» **Exercise prompt**:
Given the material below, return only the lines starting at the line with "def noBlock : Nat := 0xFFFFFFFF" and ending at the line with "let bs := d.peek (blockAddr b) 256", exactly as they appear.

» **Available records**:

-- ==== Sys2Proof/Machine/Tiles.lean ====
section
/-! DEFINITION. What the tile raster unit resolves (chapter 7): positions and time at each row (R311 to R313), setup, fill and
resolution (R314 to R321), and a tile's list and flush record in memory (R324, R327, R340). -/
namespace Sys2Proof.Machine

/-! ### Triangles -/

/-- A vertex (Table 7.3); depths in units of 2^−149. -/
structure Vtx where
  x0 : Int
  y0 : Int
  x1 : Int
  y1 : Int
  z0 : Int
  z1 : Int
  id : Nat
  mat : Nat
  deriving DecidableEq, Repr

/-- A finite FP32 in units of 2^−149. -/
def fpUnits (a : Nat) : Int :=
  match fpNum a with
  | .fin neg m q => if neg then -((m * 2 ^ (q + 149).toNat : Nat) : Int) else ((m * 2 ^ (q + 149).toNat : Nat) : Int)
  | _ => 0

def vtxOf (b : List Byte) : Vtx :=
  { x0 := sfield b 0 3, y0 := sfield b 3 3, x1 := sfield b 6 3, y1 := sfield b 9 3,
    z0 := fpUnits (field b 12 4), z1 := fpUnits (field b 16 4), id := field b 20 3, mat := field b 23 1 }

/-- A triangle with its vertices in triple order; the first names ID and MAT (R301). -/
structure Tri where
  v0 : Vtx
  v1 : Vtx
  v2 : Vtx
  cull : Nat
  deriving DecidableEq, Repr

/-- R311: the readout index of row y. -/
def readoutIndex (order h y : Nat) : Nat :=
  if h ≤ 1 then 0
  else match order with
    | 0 => y
    | 1 => h - 1 - y
    | _ => 0

/-- R313: the TIME of row y. -/
def rowTime (order h tSpan y : Nat) : Nat := readoutIndex order h y * tSpan / max 1 (h - 1)

/-- A vertex at a row: position, depth over `span`, and motion. -/
structure RowVtx where
  x : Int
  y : Int
  z : Int
  dx : Int
  dy : Int
  deriving DecidableEq, Repr

/-- R312: the vertex at readout index r of `span` = max(1, HEIGHT − 1). -/
def Vtx.at (v : Vtx) (r span : Nat) : RowVtx :=
  { x := v.x0 + (v.x1 - v.x0) * r / span, y := v.y0 + (v.y1 - v.y0) * r / span,
    z := v.z0 * span + (v.z1 - v.z0) * r, dx := v.x1 - v.x0, dy := v.y1 - v.y0 }

/-- R314: the area of three points. -/
def area (a b c : RowVtx) : Int := (b.x - a.x) * (c.y - a.y) - (b.y - a.y) * (c.x - a.x)

/-- R314, R315: the triangle at a row, oriented, with its area; none when the row covers no pixel. -/
def Tri.row (t : Tri) (r span : Nat) : Option (RowVtx × RowVtx × RowVtx × Int) :=
  let a := t.v0.at r span
  let b := t.v1.at r span
  let c := t.v2.at r span
  let s := area a b c
  if s = 0 then none
  else if s < 0 then (if t.cull = 1 then none else some (a, c, b, -s))
  else if t.cull = 2 then none else some (a, b, c, s)

/-- R316: the edge from a to b at a point. -/
def edge (a b : RowVtx) (px py : Int) : Int := (b.x - a.x) * (py - a.y) - (b.y - a.y) * (px - a.x)

/-- R317: the top-left rule on one edge. -/
def edgeIn (a b : RowVtx) (e : Int) : Bool :=
  let dx := b.x - a.x
  let dy := b.y - a.y
  decide (0 < e) || (e = 0 && (decide (dy < 0) || (dy = 0 && decide (0 < dx))))

/-- The exact quotient n / d rounded once to FP32 after scaling by 2^q (R318). -/
def fpQuot (n : Int) (d : Nat) (q : Int) : Nat :=
  let k := bitLen d + 40
  let m := n.natAbs * 2 ^ k
  let sticky := if m % d = 0 then 0 else 1
  fpRound (.fin (decide (n < 0)) (2 * (m / d) + sticky) (q - (k : Int) - 1))

/-- n / d to the nearest integer, ties to even. -/
def rneQuot (n : Int) (d : Nat) : Int :=
  let lo := n / d
  let rem := n % d
  if 2 * rem < d then lo
  else if (d : Int) < 2 * rem then lo + 1
  else if lo % 2 = 0 then lo else lo + 1

/-- A motion component, saturated to 16 bits, and whether it was (R318). -/
def motion (e0 e1 e2 : Int) (a b c : Int) (mScale : Nat) (s : Int) : Int × Bool :=
  let v := rneQuot ((e0 * a + e1 * b + e2 * c) * mScale) (s.toNat * 524288)
  if v < -32768 then (-32768, true) else if 32767 < v then (32767, true) else (v, false)

/-- One pixel of the four resolved planes, and the saturated components counted for it. -/
structure Pix where
  depth : Nat
  id : Nat
  mat : Nat
  mot : Nat
  sat : Nat
  deriving DecidableEq, Repr

/-- R320. -/
def Pix.clear : Pix := { depth := fpInf, id := 0, mat := 0, mot := 0, sat := 0 }

/-- R317 to R319: one triangle at one pixel. -/
def Pix.resolve (p : Pix) (t : Tri) (mScale r span x y : Nat) : Pix :=
  match t.row r span with
  | none => p
  | some (a, b, c, s) =>
    let px : Int := 256 * x + 128
    let py : Int := 256 * y + 128
    let e0 := edge b c px py
    let e1 := edge c a px py
    let e2 := edge a b px py
    if edgeIn b c e0 && edgeIn c a e1 && edgeIn a b e2 then
      let depth := fpQuot (e0 * a.z + e1 * b.z + e2 * c.z) (s.toNat * span) (-149)
      let mx := motion e0 e1 e2 a.dx b.dx c.dx mScale s
      let my := motion e0 e1 e2 a.dy b.dy c.dy mScale s
      let p := { p with sat := p.sat + boolNat mx.2 + boolNat my.2 }
      if fpLt depth p.depth then
        { p with depth := depth, id := t.v0.id, mat := t.v0.mat,
                 mot := signedCode 16 mx.1 + signedCode 16 my.1 * 2 ^ 16 }
      else p
    else p

/-- The pixel after every triangle of its tile, in submission order. -/
def resolveAll (tris : List Tri) (mScale r span x y : Nat) (start : Pix) : Pix :=
  tris.foldl (fun p t => p.resolve t mScale r span x y) start

/-! ### Tile lists in memory -/

def noBlock : Nat := 0xFFFFFFFF

/-- The blocks of a tile's chain. -/
def Device.chain (d : Device) : (fuel : Nat) → Nat → List Nat
  | 0, _ => []
  | fuel + 1, b => if b = noBlock then [] else b :: Device.chain d fuel (field (d.peek (blockAddr b) 4) 0 4)

/-- The triangle numbers of a tile's list. -/
def Device.entriesOf (d : Device) (blocks : List Nat) : List Nat :=
  blocks.flatMap (fun b =>
    let bs := d.peek (blockAddr b) 256
    (List.range (min 62 (field bs 4 4))).map (fun i => field bs (8 + 4 * i) 4))

/-- R327: where triangle records start. -/
def triBase (nvert : Nat) : Nat := roundUp (24 * nvert) 64

def Device.triRecord (d : Device) (geo nvert n : Nat) : List Byte := d.peek (geo + triBase nvert + 12 * n) 12

/-- Absolute vertex numbers of a triangle record. -/
def triVerts (rcd : List Byte) : List Nat := (List.range 3).map (fun i => field rcd (4 * i) 4 % 2 ^ 24)

def Device.triangle (d : Device) (geo nvert n : Nat) : Tri :=
  let rcd := d.triRecord geo nvert n
  let v (i : Nat) : Vtx := vtxOf (d.peek (geo + 24 * (triVerts rcd).getD i 0) 24)
  { v0 := v 0, v1 := v 1, v2 := v 2, cull := bits (field rcd 0 4) 25 24 }

/-- What the TRU reads for one tile of a set. -/
structure TileWork where
  tile : Nat
  flushed : Bool
  blocks : List Nat
  tris : List Nat
  deriving DecidableEq, Repr

def Device.tileWork (d : Device) (r : RasterRec) (buf : Fin 2) (tile : Nat) : TileWork :=
  let head := d.peek (r.headAddr buf tile) 16
  let blocks := d.chain r.quota (field head 0 4)
  { tile := tile, flushed := bit (field head 12 1) 0, blocks := blocks, tris := d.entriesOf blocks }

/-- Bytes of a flush record (R340). -/
def flushBytes : Nat := 17408

def RasterRec.flushAddr (r : RasterRec) (buf : Fin 2) (tile : Nat) : Nat := r.flushBaseOf buf + tile * flushBytes

/-- Runs that the TRU reads for a tile; a reload reads the flush record too. -/
def Device.tileSpans (d : Device) (r : RasterRec) (g : GeoSet) (w : TileWork) (reload : Bool) : List Span :=
  let geo := r.geoBaseOf g.buf
  let s (a n : Nat) : Span := { addr := a, len := n, store := false }
  s (r.headAddr g.buf w.tile) 16 :: w.blocks.map (fun b => s (blockAddr b) 256) ++
  w.tris.flatMap (fun n =>
    s (geo + triBase g.nvert + 12 * n) 12 ::
      (triVerts (d.triRecord geo g.nvert n)).map (fun v => s (geo + 24 * v) 24)) ++
  (if reload && w.flushed then [s (r.flushAddr g.buf w.tile) flushBytes] else [])

/-- R340: a pixel of a flush record. -/
def flushPix (rcd : List Byte) (i : Nat) : Pix :=
  { depth := field rcd (4 * i) 4, id := field rcd (4096 + 4 * i) 4, mat := field rcd (8192 + i) 1,
    mot := field rcd (9216 + 4 * i) 4, sat := 0 }

/-- Every pixel of a tile in raster order after the entries `tris` of its list, from the pixels `start`; those outside the
viewport keep the clear values. -/
def Device.resolveOn (d : Device) (r : RasterRec) (g : GeoSet) (w : TileWork) (tris : List Nat) (start : Nat → Pix) : List Pix :=
  let tris := tris.map (d.triangle (r.geoBaseOf g.buf) g.nvert)
  let span := max 1 (r.height - 1)
  let (tx, ty) := (w.tile % r.tw, w.tile / r.tw)
  (List.range 1024).map (fun i =>
    let (x, y) := (32 * tx + i % 32, 32 * ty + i / 32)
    if x < r.width ∧ y < r.height then resolveAll tris g.mScale (readoutIndex g.order r.height y) span x y (start i)
    else Pix.clear)

/-- R320, R331: the pixels that a tile starts from: its flush record where it is reloaded, else the clear values. -/
def Device.tileStart (d : Device) (r : RasterRec) (g : GeoSet) (w : TileWork) (reload : Bool) : Nat → Pix :=
  let rcd := d.peek (r.flushAddr g.buf w.tile) flushBytes
  fun i => if reload && w.flushed then flushPix rcd i else Pix.clear

/-- The pixels of a tile after all its entries. -/
def Device.resolveTile (d : Device) (r : RasterRec) (g : GeoSet) (w : TileWork) (reload : Bool) : List Pix :=
  d.resolveOn r g w w.tris (d.tileStart r g w reload)

/-- R315: rows of the viewport in the tile that a triangle of `tris` leaves without a pixel. -/
def Device.culledIn (d : Device) (r : RasterRec) (g : GeoSet) (w : TileWork) (tris : List Nat) : Nat :=
  let geo := r.geoBaseOf g.buf
  let span := max 1 (r.height - 1)
  let top := 32 * (w.tile / r.tw)
  let rows := (List.range (min 32 (r.height - top))).map (top + ·)
  (tris.map (d.triangle geo g.nvert)).foldl (fun n t =>
    n + (rows.filter (fun y => (t.row (readoutIndex g.order r.height y) span).isNone)).length) 0

def Device.culledRows (d : Device) (r : RasterRec) (g : GeoSet) (w : TileWork) : Nat := d.culledIn r g w w.tris

/-- Table 4.16: steps of the tiles. -/
def tileSteps (ws : List TileWork) : Nat := ws.foldl (fun n w => n + 205 + 2 * w.tris.length) 0

/-- TRU counters of engine `e` (Table 7.13). -/
def Device.modTru (d : Device) (e : Nat) (f : TruRegs → TruRegs) : Device :=
  d.modEng e (fun x => { x with tru := f x.tru })

def pixSat (pix : List Pix) : Nat := pix.foldl (fun n p => n + p.sat) 0

end Sys2Proof.Machine
end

» **Solved exercise**:
def noBlock : Nat := 0xFFFFFFFF

/-- The blocks of a tile's chain. -/
def Device.chain (d : Device) : (fuel : Nat) → Nat → List Nat
  | 0, _ => []
  | fuel + 1, b => if b = noBlock then [] else b :: Device.chain d fuel (field (d.peek (blockAddr b) 4) 0 4)

/-- The triangle numbers of a tile's list. -/
def Device.entriesOf (d : Device) (blocks : List Nat) : List Nat :=
  blocks.flatMap (fun b =>
    let bs := d.peek (blockAddr b) 256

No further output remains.